• Task item
From the entries below, report only the number of lines that contain the word "trans".
------------------------------------------------------------------------
-- ==== Sys2Proof/Machine/Pack.lean ====
section
/-! DEFINITION. The packer's commands (file 46). -/

namespace Sys2Proof.Machine

/-- `PACK_INIT` (R281). -/
def execPackInit (s : State) : Out := (s.setPacker .init).succeed

/-- PACK_SYM past its checks, its symbol's code looked up (R282). -/
def State.packCode (s : State) (code : Option BitSeq) : Out :=
  match code with
  | none => s.fail { cause := .unknownSymbol, symbol := s.latch.a0 }
  | some c =>
    match incCount s.packer.syms 4 with
    | .error r => s.fail r
    | .ok n =>
      (s.setPacker { s.packer with syms := n }).start
        (emitAll c ++ [Micro.finish (.packSym (BitVec.ofNat 64 c.len))])

/-- `PACK_SYM` (R282). -/
def execPackSym (s : State) : Out :=
  s.checked (((s.needWidth 0x61).or (s.needCt 0x61)).or s.needSymbol) (s.packCode (s.ct.get s.latch.a0))

/-- `PACK_BS rs` (R283). -/
def execPackBs (rs : BsIdx) (s : State) : Out := s.start (emitAll (s.bsAt rs) ++ [Micro.finish .packBs])

/-- `PACK_FLUSH` (R284). -/
def execPackFlush (s : State) : Out :=
  if s.packer.pbn = 0 then s.start [.finish (.packFlush 0)]
  else s.start [.outPB, .finish (.packFlush 1)]

/-- `PACK` (R285): past its checks the packer is reset, then the loop runs. -/
def execPack (s : State) : Out :=
  s.checked ((s.needWidth 0x64).or (s.needCt 0x64)) ((s.setPacker .init).start [.packIn 0 0 []])

end Sys2Proof.Machine
end

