/-- DecodeBit at the node reached, as a function: the decoder after it and the bytes it writes; `none` where a counter overflows (R300). -/
def Decoder.arrive (e : DecodeEnv) (d : Decoder) : Option (Decoder × List Byte) :=
  if (e.tree.sub d.cur.toBits).isLeaf then
    match (e.tree.sub d.cur.toBits).symAt with
    | some sy =>
      if d.acc.eq d.cur then
        if d.syms = maxWord then none
        else some ({ d with syms := d.syms + 1, cur := .empty, acc := .empty }, beBytes e.n sy)
      else some ({ d with cur := .empty, acc := .empty, mismatch := true }, [])
    | none => some ({ d with cur := .empty, acc := .empty, mismatch := true }, [])
  else some (d, [])

/-- DecodeBit(b) as a function (R300). -/
def Decoder.feed (e : DecodeEnv) (d : Decoder) (b : Bool) : Option (Decoder × List Byte) :=
  if e.lim ≠ maxWord ∧ d.bits = e.lim then some ({ d with limitHit := true }, [])
  else if d.bits = maxWord then none
  else if (e.tree.sub (d.cur.append b).toBits).isAbsent then
    some ({ d with bits := d.bits + 1, cur := .empty, acc := .empty, mismatch := true }, [])
  else Decoder.arrive e { d with bits := d.bits + 1, cur := d.cur.append b, acc := d.acc.append b }

/-- DecodeBit of each bit in turn. -/
def Decoder.feedAll (e : DecodeEnv) (d : Decoder) : List Bool → Option (Decoder × List Byte)
  | [] => some (d, [])
  | b :: bits =>
    match Decoder.feed e d b with
    | none => none
    | some (d', o) =>
      match Decoder.feedAll e d' bits with
      | none => none
      | some (d'', o') => some (d'', o ++ o')

theorem Decoder.feedAll_append (e : DecodeEnv) (k : List Bool) : ∀ (bits : List Bool) (d d' : Decoder) (o : List Byte),
    Decoder.feedAll e d bits = some (d', o) →
    Decoder.feedAll e d (bits ++ k) = (Decoder.feedAll e d' k).map (fun r => (r.1, o ++ r.2)) := by
  intro bits
  induction bits with
  | nil =>
    intro d d' o h
    cases h
    rw [List.nil_append]
    cases Decoder.feedAll e d k with
    | none => rfl
    | some r => simp
  | cons b bits ih =>
    intro d d' o h
    simp only [Decoder.feedAll, List.cons_append] at h ⊢
    cases hf : Decoder.feed e d b with
    | none => rw [hf] at h; cases h
    | some r =>
      obtain ⟨d1, o1⟩ := r
      rw [hf] at h
      dsimp only at h ⊢
      cases hg : Decoder.feedAll e d1 bits with
      | none => rw [hg] at h; cases h
      | some r2 =>
        obtain ⟨d2, o2⟩ := r2
        rw [hg] at h
        cases h
        rw [ih d1 d' o2 hg]
        cases Decoder.feedAll e d' k with
        | none => rfl
        | some r3 => simp

theorem State.dnode_env (s : State) (c : BitSeq) : s.dnode c = s.decodeEnv.tree.sub c.toBits := by
  unfold State.dnode State.decodeEnv
  cases s.dtree with
  | some t => rfl
  | none =>
    have : ∀ p : List Bool, DTree.absent.sub p = .absent := by
      intro p
      induction p with
      | nil => rfl
      | cons b p ih => exact ih
    simp [this]

/-- The path of micro-steps at the node reached. -/
theorem moves_arrive (s : State) (rest : List Micro) (d : Decoder) (o : List Byte) (hi : s.iof = false)
    (hf : s.decoder.arrive s.decodeEnv = some (d, o)) (hr : s.outq.length + o.length ≤ s.params.outCap) :
    Moves (s.arrive rest) (((s.setDecoder d).wroteAll o).goOn rest) := by
  have hn := s.dnode_env s.decoder.cur
  unfold Decoder.arrive at hf
  rw [← hn] at hf
  rcases s.arrive_cases rest with ⟨hl, h⟩ | ⟨hl, hx, h⟩ | ⟨sy, hl, hs, ha, h⟩
  · rw [hl, if_neg (by simp)] at hf
    cases hf
    rw [h, State.wroteAll_nil]
    exact Moves.refl _
  · rw [hl, if_pos rfl] at hf
    have : some ({ s.decoder with cur := .empty, acc := .empty, mismatch := true }, []) = some (d, o) := by
      rw [← hf]
      cases hs : (s.dnode s.decoder.cur).symAt with
      | none => rfl
      | some sy =>
        have hne : s.decoder.acc ≠ s.decoder.cur := hx.resolve_left (by simp [hs])
        have : s.decoder.acc.eq s.decoder.cur = false := by rw [← Bool.not_eq_true, BitSeq.eq_iff]; exact hne
        simp [this]
    cases this
    rw [h, State.wroteAll_nil]
    exact Moves.refl _
  · rw [hl, if_pos rfl, hs] at hf
    simp only [(BitSeq.eq_iff _ _).2 ha, if_true] at hf
    by_cases hm : s.decoder.syms = maxWord
    · rw [if_pos hm] at hf; cases hf
    · rw [if_neg hm] at hf
      cases hf
      have hd : s.deliver sy rest =
          (s.setDecoder { s.decoder with syms := s.decoder.syms + 1 }).goOn
            ((beBytes s.symWidth sy).map Micro.out ++ Micro.toRoot :: rest) := by
        unfold State.deliver
        rw [incCount_ok _ _ hm]
      rw [h, hd]
      refine (moves_outs _ (s.setDecoder { s.decoder with syms := s.decoder.syms + 1 }) _ hi hr).trans ?_
      exact Moves.one rfl rfl

/-- One DecodeBit of a state that need not wait. -/
theorem moves_decode (s : State) (b : Bool) (rest : List Micro) (d : Decoder) (o : List Byte) (hi : s.iof = false)
    (hf : s.decoder.feed s.decodeEnv b = some (d, o)) (hr : s.outq.length + o.length ≤ s.params.outCap) :
    Moves (s.goOn (.decodeBit b :: rest)) (((s.setDecoder d).wroteAll o).goOn rest) := by
  have hlim : s.decodeEnv.lim = s.latch.lim := rfl
  have hstep : (s.goOn (.decodeBit b :: rest)).microStep = (s.goOn (.decodeBit b :: rest)).decodeBit b rest := rfl
  unfold Decoder.feed at hf
  rw [hlim] at hf
  rcases (s.goOn (.decodeBit b :: rest)).decodeBit_cases b rest with ⟨h1, h2, h⟩ | ⟨h1, h2, h⟩ | ⟨h1, h2, h⟩
  · have h12 : s.latch.lim ≠ maxWord ∧ s.decoder.bits = s.latch.lim := ⟨h1, h2⟩
    rw [if_pos h12] at hf
    cases hf
    refine Moves.one rfl ?_
    rw [hstep, h, State.wroteAll_nil]
    rfl
  · have h1' : ¬ (s.latch.lim ≠ maxWord ∧ s.decoder.bits = s.latch.lim) := h1
    have h2' : s.decoder.bits = maxWord := h2
    rw [if_neg h1', if_pos h2'] at hf
    cases hf
  · have h1' : ¬ (s.latch.lim ≠ maxWord ∧ s.decoder.bits = s.latch.lim) := h1
    have h2' : s.decoder.bits ≠ maxWord := h2
    rw [if_neg h1', if_neg h2'] at hf
    refine Moves.step _ _ rfl ?_
    rw [hstep, h]
    unfold State.follow
    have hn : ((s.goOn (.decodeBit b :: rest)).setDecoder { s.decoder with bits := s.decoder.bits + 1 }).dnode
        (s.decoder.cur.append b) = s.decodeEnv.tree.sub (s.decoder.cur.append b).toBits := s.dnode_env _
    by_cases hab : (s.decodeEnv.tree.sub (s.decoder.cur.append b).toBits).isAbsent = true
    · rw [if_pos hab] at hf
      cases hf
      rw [if_pos (by rw [← hab, ← hn]; rfl), State.wroteAll_nil]
      exact Moves.refl _
    · rw [if_neg hab] at hf
      rw [if_neg (by rw [← hn] at hab; exact hab)]
      exact moves_arrive ((s.goOn (.decodeBit b :: rest)).setDecoder
        { s.decoder with bits := s.decoder.bits + 1, cur := s.decoder.cur.append b, acc := s.decoder.acc.append b })
        rest d o hi hf hr

@[simp] theorem State.setDecoder_wroteAll_setDecoder (s : State) (p q : Decoder) (l : List Byte) :
    ((s.setDecoder p).wroteAll l).setDecoder q = (s.setDecoder q).wroteAll l := rfl

/-- DecodeBits of a state that need not wait. -/
theorem moves_decodes (bits : List Bool) : ∀ (s : State) (rest : List Micro) (d : Decoder) (o : List Byte), s.iof = false →
    Decoder.feedAll s.decodeEnv s.decoder bits = some (d, o) → s.outq.length + o.length ≤ s.params.outCap →
    Moves (s.goOn (bits.map Micro.decodeBit ++ rest)) (((s.setDecoder d).wroteAll o).goOn rest) := by
  induction bits with
  | nil =>
    intro s rest d o _ h _
    cases h
    rw [State.wroteAll_nil]
    exact Moves.refl _
  | cons b bits ih =>
    intro s rest d o hi h hr
    simp only [Decoder.feedAll] at h
    cases hf : Decoder.feed s.decodeEnv s.decoder b with
    | none => rw [hf] at h; cases h
    | some r =>
      obtain ⟨d1, o1⟩ := r
      rw [hf] at h
      dsimp only at h
      cases hg : Decoder.feedAll s.decodeEnv d1 bits with
      | none => rw [hg] at h; cases h
      | some r2 =>
        obtain ⟨d2, o2⟩ := r2
        rw [hg] at h
        cases h
        simp only [List.length_append] at hr
        refine (moves_decode s b _ d1 o1 hi hf (by omega)).trans ?_
        have := ih ((s.setDecoder d1).wroteAll o1) rest d o2 hi hg
          (by simp only [State.wroteAll_outq, State.setDecoder_outq, List.length_append, State.wroteAll_params,
                State.setDecoder_params]; omega)
        simpa using this

/-- DecodeBit overflows no counter that has room for one more. -/
theorem Decoder.feed_some (e : DecodeEnv) (d : Decoder) (b : Bool) (n : Nat) (hb : d.bits.toNat + (n + 1) < 2 ^ 64)
    (hs : d.syms.toNat + (n + 1) < 2 ^ 64) : ∃ d' o, Decoder.feed e d b = some (d', o) ∧
      d'.bits.toNat ≤ d.bits.toNat + 1 ∧ d'.syms.toNat ≤ d.syms.toNat + 1 ∧
      o.length = e.n * (d'.syms.toNat - d.syms.toNat) ∧ d.syms.toNat ≤ d'.syms.toNat := by
  have hbm := word_ne_max_of_lt _ _ hb
  have hsm := word_ne_max_of_lt _ _ hs
  have hb1 := word_add_one_toNat _ _ hb
  have hs1 := word_add_one_toNat _ _ hs
  unfold Decoder.feed
  by_cases h1 : e.lim ≠ maxWord ∧ d.bits = e.lim
  · rw [if_pos h1]; exact ⟨_, _, rfl, by simp, by simp, by simp, by simp⟩
  · rw [if_neg h1, if_neg hbm]
    by_cases h2 : (e.tree.sub (d.cur.append b).toBits).isAbsent = true
    · rw [if_pos h2]; exact ⟨_, _, rfl, by simp only [hb1]; omega, by simp, by simp, by simp⟩
    · rw [if_neg h2]
      unfold Decoder.arrive
      dsimp only
      by_cases h3 : (e.tree.sub (d.cur.append b).toBits).isLeaf = true
      · rw [if_pos h3]
        cases (e.tree.sub (d.cur.append b).toBits).symAt with
        | none => exact ⟨_, _, rfl, by simp only [hb1]; omega, by simp, by simp, by simp⟩
        | some sy =>
          dsimp only
          by_cases h4 : (d.acc.append b).eq (d.cur.append b) = true
          · rw [if_pos h4, if_neg hsm]
            refine ⟨_, _, rfl, by simp only [hb1]; omega, by simp only [hs1]; omega, ?_, by simp only [hs1]; omega⟩
            simp only [hs1, beBytes_length]
            rw [Nat.add_sub_cancel_left, Nat.mul_one]
          · rw [if_neg h4]; exact ⟨_, _, rfl, by simp only [hb1]; omega, by simp, by simp, by simp⟩
      · rw [if_neg h3]; exact ⟨_, _, rfl, by simp only [hb1]; omega, by simp, by simp, by simp⟩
------------------------------------------------------------------------
• Your solution
2